Competitive advantage

The idea that news organisations could come up with an agreed set of requirements and build a common live blogging platform is an attractive one, especially if you could go on to sell it. But, the reason we don’t take that more webby approach is because our digital publishing systems give us competitive advantage. If one of us has a feature that the other doesn’t, or can publish slightly faster, or be quicker for the pages to download, that all adds up to a better end user experience. In an era where turning to an alternative news source is only a click away, you want to seize any opportunity to be distinctively better that you can get. Even if it takes time and costs money to build.


These are all valid reasons, however, they dig you deeper and deeper into maintaining a custom content management system.

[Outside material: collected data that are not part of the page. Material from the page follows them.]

-- ==== Sys2Proof/Machine/ScoreOps.lean ====
section
/-!
DEFINITION. The score banks: what holds the standby bank (R101), targets (R105, R106, R532), and the score that was active when
a slot was sent (R107).
-/
namespace Sys2Proof.Machine

/-- SCR_STATUS.LOCKED: a graft or the rootstock holds the standby bank. -/
def State.bankLocked (s : State) : Bool := s.graft.locked || s.score.rootHold

/-- R101, R532: a load check, a lock or a pending target holds the standby bank. -/
def State.bankHeld (s : State) : Bool := s.score.standby == .checking || s.bankLocked || s.score.target.isSome

/-- R104: what the load checks compare an image with. -/
def State.checkCtx (s : State) : CheckCtx :=
  { active := s.img, serial := s.sys.serial.toNat, hasExpander := fun j => (s.cxl j).enumerated }

/-- R102, R104, R116: the load checks end. -/
def State.checkDone (s : State) : State :=
  let r := Img.check s.checkCtx s.standbyBank
  match r.2 with
  | some (code, o) =>
    { s with score.standby := .failed, score.loadErr := code, score.errOffset := o }.eventC Det.loadErr .engine code
  | none =>
    let s := s.setStandby r.1
    let dead := min 0xFFFF (Img.deadPaths r.1)
    let s : State := { s with score.standby := .ready, score.loadErr := 0, score.errOffset := 0, score.deadStandby := dead }
    if 0 < dead then s.eventC Det.espDeadPath .espalier dead else s

/-- Why a target is refused (R106, R532). -/
inductive TargetAnswer where
  | set | past | busy | refused
deriving DecidableEq, Repr

/-- R19: the beats from now to the downbeat of phrase `p`, or none where it is not later. -/
def State.beatsTo (s : State) (p : Nat) : Option Nat :=
  let d := ((BitVec.ofNat 56 (p * 2 ^ 18)) - s.tact.stamp).toNat
  if 1 ≤ d ∧ d < 2 ^ 55 then some d else none

/-- R106: a target phrase is accepted, or refused and reported. -/
def State.setTarget (s : State) (p : Nat) : State × TargetAnswer :=
  if s.score.target.isSome then ({ s with score.busy := true }.eventC Det.targetRefused .engine p, .busy)
  else if s.score.standby ≠ .ready then
    ({ s with score.targetRefused := true }.eventC Det.targetRefused .engine p, .refused)
  else if (s.beatsTo p).any fun d => decide (4096 ≤ d) then ({ s with score.target := some p }, .set)
  else ({ s with score.targetPast := true }.eventC Det.targetRefused .engine p, .past)

/-- The rootstock, where it was a real score. -/
def State.rootImg (s : State) : Option Mem := if s.score.rootReal then some s.standbyBank else none

/-- R107: the image that was active at a sending beat; none for the bootstrap score. -/
def State.imgAt (s : State) (sent : Stamp) : Option Mem :=
  if s.score.rootHold && decide (2 ^ 55 ≤ (sent - s.score.switchStamp).toNat) then s.rootImg else s.img

/-- The largest landing delay under which a slot of the rootstock can still be on its way. -/
def State.rootLand (s : State) : Nat :=
  match s.rootImg with
  | some m => ((List.range 16).filter (Img.enabled m)).foldl (fun a p => max a (Img.land m p)) 0
  | none => (List.range 16).foldl (fun a p => max a (s.port p).hMin) 0

end Sys2Proof.Machine
end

If your rivals can use off-the-shelf/cloud solutions then they will be faster to market and have lower maintenance and operating costs.

But most publishers are stuck with a home grown system which they have to adapt and continue supporting anyway. It's another example of "you can't get there from here" that older media companies face.

It's something we've been mulling over in our newsroom, we rely on CoverItLive and while it's great you do wonder why we don't have our own live blogging system - especially as more and more coverage is warranting a live blog and we know readers like them judging by the stats.

I think your points about archives and the control over the content are key - archives are a rich and vital part of media organisations and to potentially lose all of our live blogs overnight is a scary thought. And if the T&Cs change as you say you could find yourself in a lot of legal bother.

But, services like CoverItLive are so good that perhaps that's why a lot of media organisations have been slow to build their own? After all, if it ain't broke, don't fix it?

Publishers like their own content management systems for the same reasons they like having their own web sites -- they think of it like owning a printing press or a local television station. These are ideas that are based on legacy business models. They probably are not going to work in the digital realm in the long run.

These are all valid reasons to stay in-house, from experience I'd say the rights issue is likely to be the most troublesome. Legal considerations give large publishers far bigger headaches (and costs) than more practical matters.